Start of Stored data
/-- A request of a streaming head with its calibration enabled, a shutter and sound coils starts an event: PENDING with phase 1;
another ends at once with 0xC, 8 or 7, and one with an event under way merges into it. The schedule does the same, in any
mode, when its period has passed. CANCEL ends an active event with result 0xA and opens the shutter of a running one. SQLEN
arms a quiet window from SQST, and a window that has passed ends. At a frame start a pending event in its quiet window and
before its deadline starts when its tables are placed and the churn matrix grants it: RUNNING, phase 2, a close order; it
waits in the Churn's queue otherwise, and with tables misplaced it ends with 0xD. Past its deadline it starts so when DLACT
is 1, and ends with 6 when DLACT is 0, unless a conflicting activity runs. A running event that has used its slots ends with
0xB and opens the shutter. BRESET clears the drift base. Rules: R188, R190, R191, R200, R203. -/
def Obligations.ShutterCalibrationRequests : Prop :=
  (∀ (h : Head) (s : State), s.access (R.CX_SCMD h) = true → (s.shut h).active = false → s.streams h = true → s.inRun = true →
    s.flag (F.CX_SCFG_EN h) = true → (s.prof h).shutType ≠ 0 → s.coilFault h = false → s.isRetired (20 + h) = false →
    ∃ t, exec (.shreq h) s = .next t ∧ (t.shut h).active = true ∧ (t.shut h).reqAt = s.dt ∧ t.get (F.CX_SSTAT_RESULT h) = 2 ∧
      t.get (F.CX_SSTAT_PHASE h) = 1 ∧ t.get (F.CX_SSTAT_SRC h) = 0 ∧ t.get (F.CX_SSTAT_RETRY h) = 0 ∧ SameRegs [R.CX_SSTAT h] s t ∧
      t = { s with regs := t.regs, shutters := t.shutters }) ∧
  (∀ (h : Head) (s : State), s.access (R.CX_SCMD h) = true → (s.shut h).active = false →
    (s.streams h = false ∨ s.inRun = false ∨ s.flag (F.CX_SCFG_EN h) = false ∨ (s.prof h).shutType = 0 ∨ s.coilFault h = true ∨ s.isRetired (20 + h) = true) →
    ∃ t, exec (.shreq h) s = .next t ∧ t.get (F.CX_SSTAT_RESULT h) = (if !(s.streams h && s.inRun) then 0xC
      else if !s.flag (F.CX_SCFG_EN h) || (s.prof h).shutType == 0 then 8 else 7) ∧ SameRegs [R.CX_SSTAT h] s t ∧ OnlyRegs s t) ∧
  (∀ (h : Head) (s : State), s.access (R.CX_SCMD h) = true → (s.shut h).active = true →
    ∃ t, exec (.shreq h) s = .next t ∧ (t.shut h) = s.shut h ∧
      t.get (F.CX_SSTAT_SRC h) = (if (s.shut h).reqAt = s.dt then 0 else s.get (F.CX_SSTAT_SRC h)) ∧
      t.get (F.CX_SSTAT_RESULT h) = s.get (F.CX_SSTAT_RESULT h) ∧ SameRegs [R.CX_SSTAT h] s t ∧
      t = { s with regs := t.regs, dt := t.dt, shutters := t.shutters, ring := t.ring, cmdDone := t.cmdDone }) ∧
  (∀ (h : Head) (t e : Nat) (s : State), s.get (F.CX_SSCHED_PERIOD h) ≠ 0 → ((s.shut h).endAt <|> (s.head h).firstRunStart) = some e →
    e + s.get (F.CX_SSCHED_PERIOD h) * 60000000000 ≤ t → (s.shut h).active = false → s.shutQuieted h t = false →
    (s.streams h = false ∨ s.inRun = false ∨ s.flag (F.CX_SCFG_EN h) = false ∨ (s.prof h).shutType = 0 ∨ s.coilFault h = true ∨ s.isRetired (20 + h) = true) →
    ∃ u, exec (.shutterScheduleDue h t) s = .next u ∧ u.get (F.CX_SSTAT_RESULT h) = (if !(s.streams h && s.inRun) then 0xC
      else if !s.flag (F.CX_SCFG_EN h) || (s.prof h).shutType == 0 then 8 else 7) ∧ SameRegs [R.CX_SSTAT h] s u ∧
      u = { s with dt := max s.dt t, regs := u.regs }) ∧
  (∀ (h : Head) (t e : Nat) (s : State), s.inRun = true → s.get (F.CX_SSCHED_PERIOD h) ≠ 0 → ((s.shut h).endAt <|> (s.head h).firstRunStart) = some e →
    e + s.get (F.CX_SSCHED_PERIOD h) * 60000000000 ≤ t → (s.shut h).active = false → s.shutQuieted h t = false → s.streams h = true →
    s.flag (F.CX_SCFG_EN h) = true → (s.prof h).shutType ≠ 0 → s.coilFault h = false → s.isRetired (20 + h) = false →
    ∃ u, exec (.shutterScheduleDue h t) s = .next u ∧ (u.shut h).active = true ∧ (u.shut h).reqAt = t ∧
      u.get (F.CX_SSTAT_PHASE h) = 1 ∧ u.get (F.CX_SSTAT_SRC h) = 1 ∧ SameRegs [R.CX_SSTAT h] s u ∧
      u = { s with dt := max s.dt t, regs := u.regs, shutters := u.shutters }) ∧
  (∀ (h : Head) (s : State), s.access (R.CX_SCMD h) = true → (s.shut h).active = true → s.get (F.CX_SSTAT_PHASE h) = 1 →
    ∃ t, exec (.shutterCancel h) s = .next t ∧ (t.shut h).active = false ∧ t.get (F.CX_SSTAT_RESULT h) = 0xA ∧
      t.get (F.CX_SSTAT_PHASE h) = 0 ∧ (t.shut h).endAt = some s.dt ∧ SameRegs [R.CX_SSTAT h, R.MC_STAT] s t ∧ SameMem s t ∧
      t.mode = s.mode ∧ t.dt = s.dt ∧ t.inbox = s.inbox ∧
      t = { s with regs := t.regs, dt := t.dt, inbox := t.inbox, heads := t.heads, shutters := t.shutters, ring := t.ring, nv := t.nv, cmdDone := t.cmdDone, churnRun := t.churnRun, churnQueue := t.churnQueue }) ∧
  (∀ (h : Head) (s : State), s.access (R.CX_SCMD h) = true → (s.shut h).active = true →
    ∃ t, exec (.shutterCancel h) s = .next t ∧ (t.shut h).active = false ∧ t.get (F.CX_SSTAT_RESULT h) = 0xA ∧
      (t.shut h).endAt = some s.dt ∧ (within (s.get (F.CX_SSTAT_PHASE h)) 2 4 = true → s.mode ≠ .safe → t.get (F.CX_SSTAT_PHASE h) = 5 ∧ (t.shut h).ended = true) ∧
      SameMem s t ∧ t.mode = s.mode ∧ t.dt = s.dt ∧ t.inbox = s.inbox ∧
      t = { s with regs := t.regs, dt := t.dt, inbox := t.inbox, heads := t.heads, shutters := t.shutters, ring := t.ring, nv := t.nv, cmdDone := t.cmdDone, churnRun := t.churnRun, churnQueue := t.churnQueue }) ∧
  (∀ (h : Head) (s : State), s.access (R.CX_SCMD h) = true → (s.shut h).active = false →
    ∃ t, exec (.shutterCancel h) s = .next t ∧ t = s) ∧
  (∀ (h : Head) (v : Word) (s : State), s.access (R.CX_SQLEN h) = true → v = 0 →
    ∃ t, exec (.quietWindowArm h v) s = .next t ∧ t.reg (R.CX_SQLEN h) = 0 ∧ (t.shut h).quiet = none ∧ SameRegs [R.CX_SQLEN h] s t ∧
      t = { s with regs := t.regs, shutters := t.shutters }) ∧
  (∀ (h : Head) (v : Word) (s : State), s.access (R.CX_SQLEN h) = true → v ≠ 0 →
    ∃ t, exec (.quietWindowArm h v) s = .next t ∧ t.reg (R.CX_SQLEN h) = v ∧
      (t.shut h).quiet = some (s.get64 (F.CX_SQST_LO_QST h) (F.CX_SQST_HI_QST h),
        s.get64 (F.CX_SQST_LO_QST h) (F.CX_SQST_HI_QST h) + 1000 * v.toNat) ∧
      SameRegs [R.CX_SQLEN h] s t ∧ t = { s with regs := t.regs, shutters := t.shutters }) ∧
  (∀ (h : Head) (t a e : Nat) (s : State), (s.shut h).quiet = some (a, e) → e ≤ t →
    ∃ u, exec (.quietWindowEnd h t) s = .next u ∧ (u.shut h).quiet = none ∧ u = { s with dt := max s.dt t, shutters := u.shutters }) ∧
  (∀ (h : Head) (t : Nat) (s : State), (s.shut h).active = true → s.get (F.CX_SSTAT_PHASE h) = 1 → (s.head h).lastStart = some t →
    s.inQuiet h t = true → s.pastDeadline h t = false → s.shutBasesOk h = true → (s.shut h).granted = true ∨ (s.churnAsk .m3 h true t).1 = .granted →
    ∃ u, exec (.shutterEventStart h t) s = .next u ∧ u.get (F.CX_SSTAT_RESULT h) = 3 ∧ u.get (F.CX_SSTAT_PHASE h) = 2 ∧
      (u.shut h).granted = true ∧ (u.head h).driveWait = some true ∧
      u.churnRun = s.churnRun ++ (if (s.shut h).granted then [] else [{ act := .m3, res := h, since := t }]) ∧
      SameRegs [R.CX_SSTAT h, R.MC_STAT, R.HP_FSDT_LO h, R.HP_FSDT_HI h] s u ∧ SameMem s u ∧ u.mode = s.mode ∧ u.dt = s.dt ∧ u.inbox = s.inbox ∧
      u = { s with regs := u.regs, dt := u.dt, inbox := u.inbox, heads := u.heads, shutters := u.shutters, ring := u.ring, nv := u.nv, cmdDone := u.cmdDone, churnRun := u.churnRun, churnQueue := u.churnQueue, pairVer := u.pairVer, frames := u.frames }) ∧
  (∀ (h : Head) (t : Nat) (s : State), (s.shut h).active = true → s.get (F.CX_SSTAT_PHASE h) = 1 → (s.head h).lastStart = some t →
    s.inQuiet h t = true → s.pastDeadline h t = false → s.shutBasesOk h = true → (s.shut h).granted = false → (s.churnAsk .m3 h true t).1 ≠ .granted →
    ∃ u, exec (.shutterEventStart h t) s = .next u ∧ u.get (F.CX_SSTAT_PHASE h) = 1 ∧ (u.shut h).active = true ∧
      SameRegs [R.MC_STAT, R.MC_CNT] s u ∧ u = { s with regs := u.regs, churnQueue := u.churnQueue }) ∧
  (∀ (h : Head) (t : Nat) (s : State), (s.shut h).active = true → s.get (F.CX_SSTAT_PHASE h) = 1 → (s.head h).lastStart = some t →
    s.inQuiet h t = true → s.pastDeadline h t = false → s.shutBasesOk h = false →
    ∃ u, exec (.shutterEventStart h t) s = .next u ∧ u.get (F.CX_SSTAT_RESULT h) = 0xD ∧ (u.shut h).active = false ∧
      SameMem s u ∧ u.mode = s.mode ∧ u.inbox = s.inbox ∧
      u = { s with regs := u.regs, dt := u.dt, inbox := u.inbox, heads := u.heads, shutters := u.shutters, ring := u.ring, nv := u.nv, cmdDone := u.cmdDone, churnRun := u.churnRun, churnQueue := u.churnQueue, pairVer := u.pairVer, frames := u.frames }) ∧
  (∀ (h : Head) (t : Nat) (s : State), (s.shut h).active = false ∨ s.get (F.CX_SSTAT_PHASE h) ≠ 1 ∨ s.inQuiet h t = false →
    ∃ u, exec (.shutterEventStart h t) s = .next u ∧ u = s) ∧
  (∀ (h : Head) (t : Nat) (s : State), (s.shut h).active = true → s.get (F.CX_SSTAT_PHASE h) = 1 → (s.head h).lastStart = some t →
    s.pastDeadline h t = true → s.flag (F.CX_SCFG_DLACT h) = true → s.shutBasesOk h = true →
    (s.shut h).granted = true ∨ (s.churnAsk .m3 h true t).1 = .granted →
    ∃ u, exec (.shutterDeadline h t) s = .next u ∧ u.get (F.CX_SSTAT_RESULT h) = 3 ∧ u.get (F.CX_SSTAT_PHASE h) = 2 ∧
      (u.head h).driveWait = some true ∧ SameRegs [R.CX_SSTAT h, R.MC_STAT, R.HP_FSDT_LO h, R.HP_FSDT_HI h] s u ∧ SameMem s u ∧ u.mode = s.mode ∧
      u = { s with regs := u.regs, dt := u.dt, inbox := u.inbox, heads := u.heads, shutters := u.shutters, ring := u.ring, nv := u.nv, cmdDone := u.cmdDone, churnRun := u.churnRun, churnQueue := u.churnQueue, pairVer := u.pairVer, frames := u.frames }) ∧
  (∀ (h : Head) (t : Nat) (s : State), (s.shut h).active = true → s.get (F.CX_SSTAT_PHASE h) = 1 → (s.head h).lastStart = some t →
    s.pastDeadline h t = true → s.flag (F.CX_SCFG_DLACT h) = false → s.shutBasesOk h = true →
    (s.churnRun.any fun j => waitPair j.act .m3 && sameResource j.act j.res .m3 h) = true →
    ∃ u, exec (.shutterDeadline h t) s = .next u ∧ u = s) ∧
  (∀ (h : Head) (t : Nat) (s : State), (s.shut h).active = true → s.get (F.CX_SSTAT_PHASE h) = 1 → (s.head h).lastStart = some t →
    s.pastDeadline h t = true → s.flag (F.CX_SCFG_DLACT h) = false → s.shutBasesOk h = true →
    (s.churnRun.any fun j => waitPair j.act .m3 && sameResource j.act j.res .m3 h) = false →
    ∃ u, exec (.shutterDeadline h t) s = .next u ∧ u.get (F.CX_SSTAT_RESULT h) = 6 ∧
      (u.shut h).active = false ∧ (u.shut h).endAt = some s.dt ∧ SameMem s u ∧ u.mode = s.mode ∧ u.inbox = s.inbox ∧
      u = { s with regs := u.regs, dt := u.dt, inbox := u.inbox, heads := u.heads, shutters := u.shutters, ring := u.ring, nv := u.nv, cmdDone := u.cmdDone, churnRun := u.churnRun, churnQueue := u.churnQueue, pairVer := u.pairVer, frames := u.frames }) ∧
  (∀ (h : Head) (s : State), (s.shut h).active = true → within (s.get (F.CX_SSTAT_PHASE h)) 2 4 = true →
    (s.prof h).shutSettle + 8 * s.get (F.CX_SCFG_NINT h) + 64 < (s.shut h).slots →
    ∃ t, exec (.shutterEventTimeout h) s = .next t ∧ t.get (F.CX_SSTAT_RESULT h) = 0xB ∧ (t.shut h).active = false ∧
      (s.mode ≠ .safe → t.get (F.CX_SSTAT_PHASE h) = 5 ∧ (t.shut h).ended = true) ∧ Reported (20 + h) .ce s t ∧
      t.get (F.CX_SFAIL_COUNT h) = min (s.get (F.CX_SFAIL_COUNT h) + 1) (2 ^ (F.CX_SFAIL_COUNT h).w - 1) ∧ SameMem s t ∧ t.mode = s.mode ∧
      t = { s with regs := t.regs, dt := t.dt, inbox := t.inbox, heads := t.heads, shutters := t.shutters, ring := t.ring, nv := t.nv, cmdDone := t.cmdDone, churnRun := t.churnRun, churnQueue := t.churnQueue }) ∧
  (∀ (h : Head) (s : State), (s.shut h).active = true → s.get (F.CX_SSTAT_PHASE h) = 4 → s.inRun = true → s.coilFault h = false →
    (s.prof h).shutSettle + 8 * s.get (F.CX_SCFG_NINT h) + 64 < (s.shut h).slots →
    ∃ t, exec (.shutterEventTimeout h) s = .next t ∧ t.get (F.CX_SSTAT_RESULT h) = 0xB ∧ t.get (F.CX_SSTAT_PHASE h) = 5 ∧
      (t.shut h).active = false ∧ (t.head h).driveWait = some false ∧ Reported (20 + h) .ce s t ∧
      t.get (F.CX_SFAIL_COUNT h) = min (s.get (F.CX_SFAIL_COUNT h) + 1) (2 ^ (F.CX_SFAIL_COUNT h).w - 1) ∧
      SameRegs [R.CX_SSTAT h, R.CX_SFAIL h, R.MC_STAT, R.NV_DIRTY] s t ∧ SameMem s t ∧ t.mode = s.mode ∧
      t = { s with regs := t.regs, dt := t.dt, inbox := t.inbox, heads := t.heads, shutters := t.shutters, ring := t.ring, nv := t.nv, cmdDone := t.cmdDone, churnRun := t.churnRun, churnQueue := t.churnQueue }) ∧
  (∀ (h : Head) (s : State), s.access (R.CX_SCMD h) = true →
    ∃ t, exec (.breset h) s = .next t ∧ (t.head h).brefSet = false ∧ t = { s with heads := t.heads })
End of Stored data
** Problem to solve **
Given the records above, reproduce precisely and only the lines between the line holding "7) ∧ SameRegs [R.CX_SSTAT h] s u ∧" and the line holding "u.get (F.CX_SSTAT_PHASE h) = 1 ∧ u.get", inclusive.

** Result of this exercise **
      else if !s.flag (F.CX_SCFG_EN h) || (s.prof h).shutType == 0 then 8 else 7) ∧ SameRegs [R.CX_SSTAT h] s u ∧
      u = { s with dt := max s.dt t, regs := u.regs }) ∧
  (∀ (h : Head) (t e : Nat) (s : State), s.inRun = true → s.get (F.CX_SSCHED_PERIOD h) ≠ 0 → ((s.shut h).endAt <|> (s.head h).firstRunStart) = some e →
    e + s.get (F.CX_SSCHED_PERIOD h) * 60000000000 ≤ t → (s.shut h).active = false → s.shutQuieted h t = false → s.streams h = true →
    s.flag (F.CX_SCFG_EN h) = true → (s.prof h).shutType ≠ 0 → s.coilFault h = false → s.isRetired (20 + h) = false →
    ∃ u, exec (.shutterScheduleDue h t) s = .next u ∧ (u.shut h).active = true ∧ (u.shut h).reqAt = t ∧
      u.get (F.CX_SSTAT_PHASE h) = 1 ∧ u.get (F.CX_SSTAT_SRC h) = 1 ∧ SameRegs [R.CX_SSTAT h] s u ∧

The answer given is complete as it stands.